» **Exercise requirements**
What is needed here is an exact repetition of the records below, beginning at the line that has "theorem coreRun_of_fault (M" and stopping after the line that has "Host.Core.run Sys2Proof.core (k + 1) s = Host.Core.run".

» **Recorded data**
-- ==== Sys2Proof/Laws/Step.lean ====
section
/-! SUPPORT. What one meaning and one step can do, said once. -/

namespace Sys2Proof.Machine

/-- Every meaning in one form: the response of its typed request, delivered. -/
theorem exec_eq (i : Instr) (s : State) :
    exec i s = match (motive := Option Presented → Host.Outcome State Fault Refusal) s.inService with
      | some p => match (callOf i p.request).response with
        | some r => .next (s.deliver p.client r)
        | none => .fault .illegalField
      | none => match i with
        | .readBits b n => if fieldLegal b n then .fault .noRequest else .fault .illegalField
        | _ => .fault .noRequest := by
  cases h : s.inService with
  | none =>
    cases i <;>
      simp [exec, execRecFromBytes, execRecToBytes, execRecByte, execRecEq, execGetFlag,
        execGetFileBoffset, execGetFsbIndex, execGetFsbCount, execReadBits, respondWith_of_none h]
  | some p =>
    cases i <;>
      simp [exec, execRecFromBytes, execRecToBytes, execRecByte, execRecEq, execGetFlag,
        execGetFileBoffset, execGetFsbIndex, execGetFsbCount, execReadBits,
        respondWith_of_inService h, callOf, Call.response]
    split <;> simp

/-- What a meaning does when it answers a next state. -/
theorem exec_next_iff (i : Instr) (s t : State) :
    exec i s = .next t ↔ ∃ p r, s.inService = some p ∧ (callOf i p.request).response = some r ∧
      t = s.deliver p.client r := by
  rw [exec_eq]
  cases h : s.inService with
  | none => cases i <;> simp; split <;> simp
  | some p =>
    cases hr : (callOf i p.request).response with
    | none => simp [hr]
    | some r => simp [hr, eq_comm]

/-- A meaning answers the request in service with the response of its typed request. -/
theorem exec_of_response {i : Instr} {s : State} {p : Presented} {r : Response}
    (hs : s.inService = some p) (hr : (callOf i p.request).response = some r) :
    exec i s = .next (s.deliver p.client r) :=
  (exec_next_iff i s _).mpr ⟨p, r, hs, hr, rfl⟩

/-- What a step does when it answers a next state. -/
theorem step_cases {s t : State} (h : step s = .next t) :
    (s.turns.head? = some .reset ∧ t = s.passTurn) ∨
    (∃ c, s.turns.head? = some (.resetDuring c) ∧ t = s.retire) ∨
    (s.inService = none ∧ t = s.passTurn) ∨
    (∃ p i, s.inService = some p ∧ decode p.request.cmd = .ok i ∧ exec i s = .next t) := by
  unfold step at h
  split at h
  · next ht => cases h; exact .inl ⟨ht, rfl⟩
  · next c ht => cases h; exact .inr (.inl ⟨c, ht, rfl⟩)
  · split at h
    · next hs => cases h; exact .inr (.inr (.inl ⟨hs, rfl⟩))
    · next p hs =>
      split at h
      · cases h
      · next i hd => exact .inr (.inr (.inr ⟨p, i, hs, hd, h⟩))

/-- What a step does when it is refused. -/
theorem step_refused_cases {s : State} {x : Refusal} (h : step s = .refused x) :
    ∃ p e, s.inService = some p ∧ decode p.request.cmd = .error e ∧ x = .illegalCommand e := by
  unfold step at h
  split at h
  · cases h
  · cases h
  · split at h
    · cases h
    · next p hs =>
      split at h
      · next e hd => cases h; exact ⟨p, e, hs, hd, rfl⟩
      · rw [exec_eq, hs] at h
        simp only at h
        split at h <;> cases h

/-- A step uses up a turn, or a request where no turn stands, so that waiting for an answer ends. -/
theorem step_measure {s t : State} (h : step s = .next t) (hp : s.pending ≠ []) :
    t.turns.length + t.pending.length < s.turns.length + s.pending.length := by
  have htail : s.turns.tail.length ≤ s.turns.length := by simp
  have herase : (s.pending.eraseIdx s.serviceIdx).length + 1 = s.pending.length := by
    have := pickIdx_lt s.turnClient hp
    have hlen := List.length_eraseIdx_of_lt (i := s.serviceIdx) (l := s.pending) this
    have := List.length_pos_iff.mpr hp
    omega
  rcases step_cases h with ⟨hr, rfl⟩ | ⟨c, -, rfl⟩ | ⟨hs, -⟩ | ⟨p, i, -, -, he⟩
  · have hne : s.turns ≠ [] := by rintro hn; simp [hn] at hr
    have := List.length_pos_iff.mpr hne
    simp; omega
  · simp only [State.retire_turns, State.retire_pending]; omega
  · exact absurd ((inService_eq_none_iff s).mp hs) hp
  · obtain ⟨p', r, -, -, rfl⟩ := (exec_next_iff i s t).mp he
    simp only [State.deliver_turns, State.deliver_pending]; omega

/-! ### Runs -/

@[simp] theorem run_zero (s : State) : Host.Core.run Sys2Proof.core 0 s = .next s := rfl

theorem coreRun_of_next (M : Host.Core) {s t : M.State} (h : M.step s = .next t) (k : Nat) :
    M.run (k + 1) s = M.run k t := by
  rw [Host.Core.run, h]

theorem coreRun_of_refused (M : Host.Core) {s : M.State} {r : M.Refusal} (h : M.step s = .refused r)
    (k : Nat) : M.run (k + 1) s = .refused r := by
  rw [Host.Core.run, h]

theorem coreRun_of_fault (M : Host.Core) {s : M.State} {f : M.Fault} (h : M.step s = .fault f)
    (k : Nat) : M.run (k + 1) s = .fault f := by
  rw [Host.Core.run, h]

theorem run_of_next {s t : State} (h : step s = .next t) (k : Nat) :
    Host.Core.run Sys2Proof.core (k + 1) s = Host.Core.run Sys2Proof.core k t :=
  coreRun_of_next Sys2Proof.core h k

theorem run_of_refused {s : State} {r : Refusal} (h : step s = .refused r) (k : Nat) :
    Host.Core.run Sys2Proof.core (k + 1) s = .refused r :=
  coreRun_of_refused Sys2Proof.core h k

theorem run_of_fault {s : State} {f : Fault} (h : step s = .fault f) (k : Nat) :
    Host.Core.run Sys2Proof.core (k + 1) s = .fault f :=
  coreRun_of_fault Sys2Proof.core h k

end Sys2Proof.Machine
end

» **Output**
theorem coreRun_of_fault (M : Host.Core) {s : M.State} {f : M.Fault} (h : M.step s = .fault f)
    (k : Nat) : M.run (k + 1) s = .fault f := by
  rw [Host.Core.run, h]

theorem run_of_next {s t : State} (h : step s = .next t) (k : Nat) :
    Host.Core.run Sys2Proof.core (k + 1) s = Host.Core.run Sys2Proof.core k t :=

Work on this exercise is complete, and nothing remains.